Michaella, telefonda bunları dinleyince, "Ama ben de stresli bir kadın oldum bu rakunlarla" diye üsteleyecek olmuş. Telefondaki adam, hiç aldırışsız, "O önemli değil, hanımefendi" demiş, "Siz bir sinir hapı yutabiliyorsunuz. Oysa hayvanlar yutamıyor.

Böylece Michaella rakunları ve sincapları ve.. evet, dahası da var -köstebekleri, kirpileriyle bahçesini bir arada sürdürmeye çalışıyor.
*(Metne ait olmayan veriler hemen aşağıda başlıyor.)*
-- ==== Sys2Proof/Machine/Step.lean ====
section
/-! DEFINITION. One step of the machine: the next input of the one total order (20_memory.md R41), or, when none is waiting, a
tick whose draw is free (40_bit_transport.md R67). -/

namespace Sys2Proof.Machine

/-- One step. -/
def step (s : State) : Host.Outcome State Fault Refusal :=
  match s.inputs with
  | [] => tick (Config.slaveLow s.resets s.now) s
  | i :: rest => applyInput i { s with inputs := rest }

/-- OWT fetches nothing (20_memory.md R43): a command runs because the host writes its word to CMD. So the word is placed as
the next input, a write of CMD (log 14). -/
def State.withFetchWord (s : State) (nbits w : Nat) : State :=
  { s with inputs := .hostWrite .word 0x00 (tableWord nbits w) :: s.inputs }

end Sys2Proof.Machine
end

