-- ==== Sys2Proof/Safety.lean ====
section
/-! DEFINITION. The terms claims use: runs of the machine and of the engine's ticks, the invariant of OWT's state, the
low time on the line, and the number a binary32 pattern stands for. -/

namespace Sys2Proof.Machine

/-! ### Runs -/

/-- `n` steps, ending at the first fault or refusal. -/
def run : Nat → State → Host.Outcome State Fault Refusal
  | 0, s => .next s
  | n + 1, s =>
    match step s with
    | .next t => run n t
    | .fault f => .fault f
    | .refused r => .refused r

/-- The same state with these inputs waiting. -/
def State.withInputs (s : State) (inputs : List Input) : State := { s with inputs := inputs }

/-- `n` ticks with the draws `d 0`, …, `d (n - 1)`, as inputs. -/
def drawTicks (d : Nat → Bool) (n : Nat) : List Input := (List.range n).map (fun j => .tick (d j))

/-- The engine after `n` ticks with the draws `d 0`, …, `d (n - 1)`. -/
def tickRun (d : Nat → Bool) : Nat → Engine → Except Fault Engine
  | 0, g => .ok g
  | n + 1, g =>
    match tickRun d n g with
    | .ok h => engineTick (d n) h
    | .error f => .error f

/-- Does the engine pull the line low during tick `j` of such a run (10_state.md R14)? -/
def lowAt (d : Nat → Bool) (g : Engine) (j : Nat) : Bool :=
  match tickRun d j g with
  | .ok h => driveLow h
  | .error _ => false

/-- In how many of the first `n` ticks the engine pulls the line low: the "low ticks" of 70_reset_and_hazards.md R138. -/
def lowTicks (d : Nat → Bool) (g : Engine) (n : Nat) : Nat := ((List.range n).filter (lowAt d g)).length

/-- An engine that may accept a command and start it: idle and initialized (42_sequencer.md R90). -/
abbrev Engine.ready (g : Engine) : Prop := g.busy = false ∧ g.initialized = true

/-- The engine running a command in its first tick of a slot: BUSY is 1, DONE and RESULT are cleared (42_sequencer.md R89). -/
def Engine.running (op : Op) (slot : SlotKind) (g : Engine) : Engine :=
  { g with op := op, slot := slot, e := 0, busy := true, done := false, result := .none }

/-- The engine at rest after a command that ended in a result: the line is released, DONE is 1 (42_sequencer.md R93). -/
def Engine.completed (res : ResultCode) (g : Engine) : Engine :=
  { g with op := .none, slot := .none, e := 0, busy := false, done := true, result := res }

/-- A command takes `n` ticks: it is running before each of them and has completed after the last (70_reset_and_hazards.md
R138). -/
def completesAfter (d : Nat → Bool) (g : Engine) (n : Nat) : Prop :=
  (∀ j < n, ∃ h, tickRun d j g = .ok h ∧ h.busy = true) ∧
  ∃ h, tickRun d n g = .ok h ∧ h.busy = false ∧ h.done = true

/-- The byte whose bit `i` is the bit sampled in read slot `i`: `Σ s_i · 2^i` (41_byte_transport.md R85). -/
def sampledByte (s : Nat → Bool) : Byte :=
  BitVec.ofNat 8 ((List.range 8).map (fun i => (s i).toNat * 2 ^ i)).sum

/-- Is this an input that leaves a running command alone: a tick, an admitted host access, a `line_ready` change? -/
def Input.quiet : Input → Bool
  | .tick _ => true
  | .hostWrite size off _ => size = .word ∧ (hostReg? off).isSome
  | .hostRead size off => size = .word ∧ (hostReg? off).isSome
  | .lineReady _ => true
  | .rst => false

/-- The draw of a tick; other inputs have none. -/
def Input.draw? : Input → Option Bool
  | .tick b => some b
  | .hostWrite _ _ _ => none
  | .hostRead _ _ => none
  | .lineReady _ => none
  | .rst => none

/-! ### The invariant -/

/-- In a byte that is being written, the slot sends the bit at the bottom of `shreg` (41_byte_transport.md R79, R80). -/
abbrev Engine.inWriteByte (g : Engine) : Prop := g.slot = bitSlot (g.shreg.getLsbD 0) ∧ g.bitn < 8

/-- In a byte that is being read, every slot is a read slot (41_byte_transport.md R83, R84). -/
abbrev Engine.inReadByte (g : Engine) : Prop := g.slot = .rd ∧ g.bitn < 8

/-- The slot that fits the running command and, for a READ_TEMP, its step (40_bit_transport.md R70 to R74,
41_byte_transport.md R82 and R86, 42_sequencer.md R96); no command, no slot (10_state.md R18). -/
def Engine.slotFits (g : Engine) : Bool :=
  match g.op with
  | .none => g.slot = .none
  | .rstp => g.slot = .rst
  | .wbit => g.slot = .w0 ∨ g.slot = .w1
  | .rbit => g.slot = .rd
  | .wbyte => g.inWriteByte
  | .rbyte => g.inReadByte
  | .readt =>
    match g.step with
    | .reset1 => g.slot = .rst
    | .convSkip => g.inWriteByte
    | .convCmd => g.inWriteByte
    | .wait750ms => g.slot = .cwait
    | .reset2 => g.slot = .rst
    | .rsSkip => g.inWriteByte
    | .rsCmd => g.inWriteByte
    | .rsLsb => g.inReadByte
    | .rsMsb => g.inReadByte

/-- `op = NONE` exactly when BUSY = 0 (10_state.md R16). -/
abbrev Engine.busyFits (g : Engine) : Prop := g.op = .none ↔ g.busy = false

/-- The counters are in their ranges (10_state.md R19, R22); at rest `e` is 0 (42_sequencer.md R93). -/
abbrev Engine.countersFit (g : Engine) : Prop :=
  (g.slot ≠ .none → g.e < len g.slot) ∧ (g.slot = .none → g.e = 0) ∧ g.bitn ≤ 8

/-- While a command runs RESULT is NONE, DONE is 0 and INITIALIZED is 1 (42_sequencer.md R89; 70_reset_and_hazards.md R131);
DONE comes with a result code (60_exceptions.md R109). -/
abbrev Engine.resultFits (g : Engine) : Prop :=
  (g.busy = true → g.result = .none ∧ g.done = false ∧ g.initialized = true) ∧
  (g.done = true → g.result ≠ .none)

/-- What an error code leaves behind (42_sequencer.md R92; 60_exceptions.md R111, R112). -/
abbrev Engine.errorFits (g : Engine) : Prop :=
  (g.result = .notReady → g.initialized = false) ∧
  (g.result = .notInitialized → g.initialized = false) ∧
  (g.result = .noPresence → g.presence = false ∧ g.tempF32 = sentinelF32)

/-- The presence flags of a running READ_TEMP (42_sequencer.md R95): it passed RESET_1 only with a presence, and PRESENCE2 is
clear until RESET_2 has completed. -/
abbrev Engine.presenceFits (g : Engine) : Prop :=
  (g.op = .readt → g.step ≠ .reset1 → g.presence = true) ∧
  (g.op = .readt → g.step ∈ [.reset1, .convSkip, .convCmd, .wait750ms, .reset2] → g.presence2 = false)

/-- The data registers keep their formats: RXDATA's bits 31:8 are 0 (10_state.md R26), TEMP_RAW is sign-extended from 16
bits (R27), TEMP_F32 is the encoding of TEMP_RAW or the sentinel (R28). -/
abbrev Engine.dataFits (g : Engine) : Prop :=
  (g.rxdata.setWidth 8).setWidth 32 = g.rxdata ∧
  (g.tempRaw.setWidth 16).signExtend 32 = g.tempRaw ∧
  (g.tempF32 = f32 g.tempRaw.toInt ∨ g.tempF32 = sentinelF32)

/-- The invariant of OWT's state: it holds at reset and every step keeps it. -/
abbrev Engine.Inv (g : Engine) : Prop :=
  g.slotFits = true ∧ g.busyFits ∧ g.countersFit ∧ g.resultFits ∧ g.errorFits ∧ g.presenceFits ∧ g.dataFits

/-- The machine's invariant is its engine's: nothing is assumed of the outside world. -/
abbrev State.Inv (s : State) : Prop := s.engine.Inv

/-! ### How far a command is -/

/-- The place of each step in the sequence (42_sequencer.md R95). -/
def SeqStep.index : SeqStep → Nat
  | .reset1 => 0
  | .convSkip => 1
  | .convCmd => 2
  | .wait750ms => 3
  | .reset2 => 4
  | .rsSkip => 5
  | .rsCmd => 6
  | .rsLsb => 7
  | .rsMsb => 8

/-- The number of 1 bits of a byte. -/
def popcount (n : Byte) : Nat := (List.range 8).countP n.getLsbD

/-- The duration of each command from acceptance to completion, by the presence at READ_TEMP's first reset
(70_reset_and_hazards.md R138). -/
def duration (present : Bool) : Instr → Nat
  | .init => 0
  | .readTemp => if present then 755280 else 960
  | .resetPresence => 960
  | .writeBit _ => 70
  | .readBit => 70
  | .writeByte _ => 560
  | .readByte => 560

/-- The ticks during which OWT itself pulls the line low in each command (70_reset_and_hazards.md R138). -/
def ownLowTicks (present : Bool) : Instr → Nat
  | .init => 0
  | .readTemp => if present then 2112 else 480
  | .resetPresence => 480
  | .writeBit b => if b then 6 else 60
  | .readBit => 6
  | .writeByte n => 6 * popcount n + 60 * (8 - popcount n)
  | .readByte => 48

/-- Where a READ_TEMP that found its sensor is after `n` ticks: the step, the bit number in a byte, and the ticks elapsed in
the slot (the table of 42_sequencer.md R96). -/
def readTempPlace (n : Nat) : SeqStep × Nat × Nat :=
  if n < 960 then (.reset1, 0, n)
  else if n < 1520 then (.convSkip, (n - 960) / 70, (n - 960) % 70)
  else if n < 2080 then (.convCmd, (n - 1520) / 70, (n - 1520) % 70)
  else if n < 752080 then (.wait750ms, 0, n - 2080)
  else if n < 753040 then (.reset2, 0, n - 752080)
  else if n < 753600 then (.rsSkip, (n - 753040) / 70, (n - 753040) % 70)
  else if n < 754160 then (.rsCmd, (n - 753600) / 70, (n - 753600) % 70)
  else if n < 754720 then (.rsLsb, (n - 754160) / 70, (n - 754160) % 70)
  else (.rsMsb, (n - 754720) / 70, (n - 754720) % 70)

/-- The slot READ_TEMP runs in a step, at a bit number (42_sequencer.md R96, 30_encoding.md R55). -/
def readTempSlot (step : SeqStep) (bit : Nat) : SlotKind :=
  match step with
  | .reset1 => .rst
  | .convSkip => bitSlot (cmdSkipRom.getLsbD bit)
  | .convCmd => bitSlot (cmdConvertT.getLsbD bit)
  | .wait750ms => .cwait
  | .reset2 => .rst
  | .rsSkip => bitSlot (cmdSkipRom.getLsbD bit)
  | .rsCmd => bitSlot (cmdReadScratchpad.getLsbD bit)
  | .rsLsb => .rd
  | .rsMsb => .rd

/-! ### The number in TEMP_F32 -/

/-- The rational number a finite binary32 pattern stands for (30_encoding.md R57). -/
def binary32Value (v : Word) : ℚ :=
  let sign : ℚ := if v.getLsbD 31 then -1 else 1
  let exp := (v.extractLsb' 23 8).toNat
  let frac : ℚ := (v.extractLsb' 0 23).toNat
  if exp = 0 then sign * frac / 2 ^ 149 else sign * (1 + frac / 2 ^ 23) * 2 ^ ((exp : Int) - 127)

end Sys2Proof.Machine
end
Herhalde zaman zaman bir sinir hapı yutuyordur.

Bu anlattığım durumlarla bizim memleketteki 'medeniyet' ve 'doğa' kavramlarının ne kadar farklı olduğunu düşündüm. Oxford'da geceleri tilkilerin çığlıklarını dinlerdik. Londra'da arkadaşım Hikmet bahçelerine ziyarete gelen gelincik gibi çeşitli 'vahşi' hayvanları anlatırdı.
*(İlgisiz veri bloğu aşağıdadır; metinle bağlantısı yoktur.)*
-- ==== Sys2Proof/Laws/Decode.lean ====
section
/-! SUPPORT. What the checks of a command word say about its bits. -/

namespace Sys2Proof

/-- The OP field is the word's lowest four bits. -/
theorem getLsbD_opField (v : Word) {i : Nat} (h : i < 4) : (opField v).getLsbD i = v.getLsbD i := by
  simp [opField, h]

/-- In a word that passes the second check, a bit outside the used ones is 0 (R47). -/
theorem getLsbD_of_unusedBitsClear {v : Word} (h : unusedBitsClear v = true) {i : Nat}
    (hi : (usedBits (opField v)).getLsbD i = false) : v.getLsbD i = false := by
  rw [unusedBitsClear, beq_iff_eq] at h
  by_cases h32 : i < 32
  · have := congrArg (fun w => w.getLsbD i) h
    simp only [BitVec.getLsbD_and, BitVec.getLsbD_not, hi, h32, BitVec.getLsbD_zero] at this
    simpa using this
  · exact BitVec.getLsbD_of_ge _ _ (by omega)

/-- The two checks of a legal word (R47). -/
theorem legal_iff (v : Word) : legal v = true ↔ opIsCommand (opField v) = true ∧ unusedBitsClear v = true := by
  simp [legal]

/-- The decoder rejects exactly where a check fails, and names the check. -/
theorem decode_of_legal {v : Word} (h : legal v = true) : decode v = decodeFields v := by simp [decode, h]

theorem decode_of_reserved_op {v : Word} (h : opIsCommand (opField v) = false) : decode v = .error .reservedOp := by
  simp [decode, legal, h]

theorem decode_of_reserved_bits {v : Word} (h : opIsCommand (opField v) = true) (hu : unusedBitsClear v = false) :
    decode v = .error .reservedBits := by simp [decode, legal, h, hu]

/-- An OP that names a command is one of the seven (R45). -/
theorem opIsCommand_iff (op : BitVec 4) :
    opIsCommand op = true ↔ op ∈ [0x1#4, 0x2#4, 0x3#4, 0x4#4, 0x5#4, 0x6#4, 0x7#4] := by
  revert op; decide

end Sys2Proof
end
Evet, 'vahşi'! Kavram bu. 'Medeniyet' ve 'vahşet', birbirinin karşıtı olan bu iki kavram bizim aklımızdaki. Tabii burada yalnız Türkiye'yi de kastetmiyorum. Durumun İran'da veya hatta Yunanistan ya da Bulgaristan'da çok farklı olacağını sanmıyorum. 'Medeni' olmak, 'vahşi' denen şeyleri barındırmamayı içeriyor. Onun için bizim gibi memleketlerde bırakın kentler bir yana, dağda bayırda bile 'vahşi' hayvan kalmadı, son kalanları da tükeniyor.
 

Oysa buralarda insanlar bizim oralardakinin çok daha ilerilerine giden 'kentleşme/modernizasyon' vb. süreçler içinde, 'Ne yapsak da doğal hayatı zedelemeden işimizi görsek' derdindeler. Bu anlayışta 'medeni', 'vahşi' olanı yok etmiyor, öldürmüyor, kendi içinde ama yaşayacağı bir yer yaratmaya çalışıyor.

'Niye böyle?' derseniz, ben bunu 'modernizasyon' dediğimiz şeyin bu ülkelerin bağrından çıkmış olmasına bağlıyorum. Kendi ürettiği şeye karşı daha bilinçli olmayı ve onun denetlenmesi gerektiğini öğretmiş. 'Amanın çok geç kaldım! Ne etsem de şu öndekilere yetişsem?' diye bir telaşı yok. Ayrıca, yarattığı 'modernizasyon'la, 'teknoloji'yle nelere kıydığının da daha çok bilincinde. Önemli olan, bunun bir 'kıyım' olduğunu anlaması ve telafi etmek için her türlü tedbiri almaya hazır olması.

Onun için burada sincabıyla birlikte yaşamak bir 'gerilik ayıbı' değil, tersine, 'ileri' olmanın ölçütü.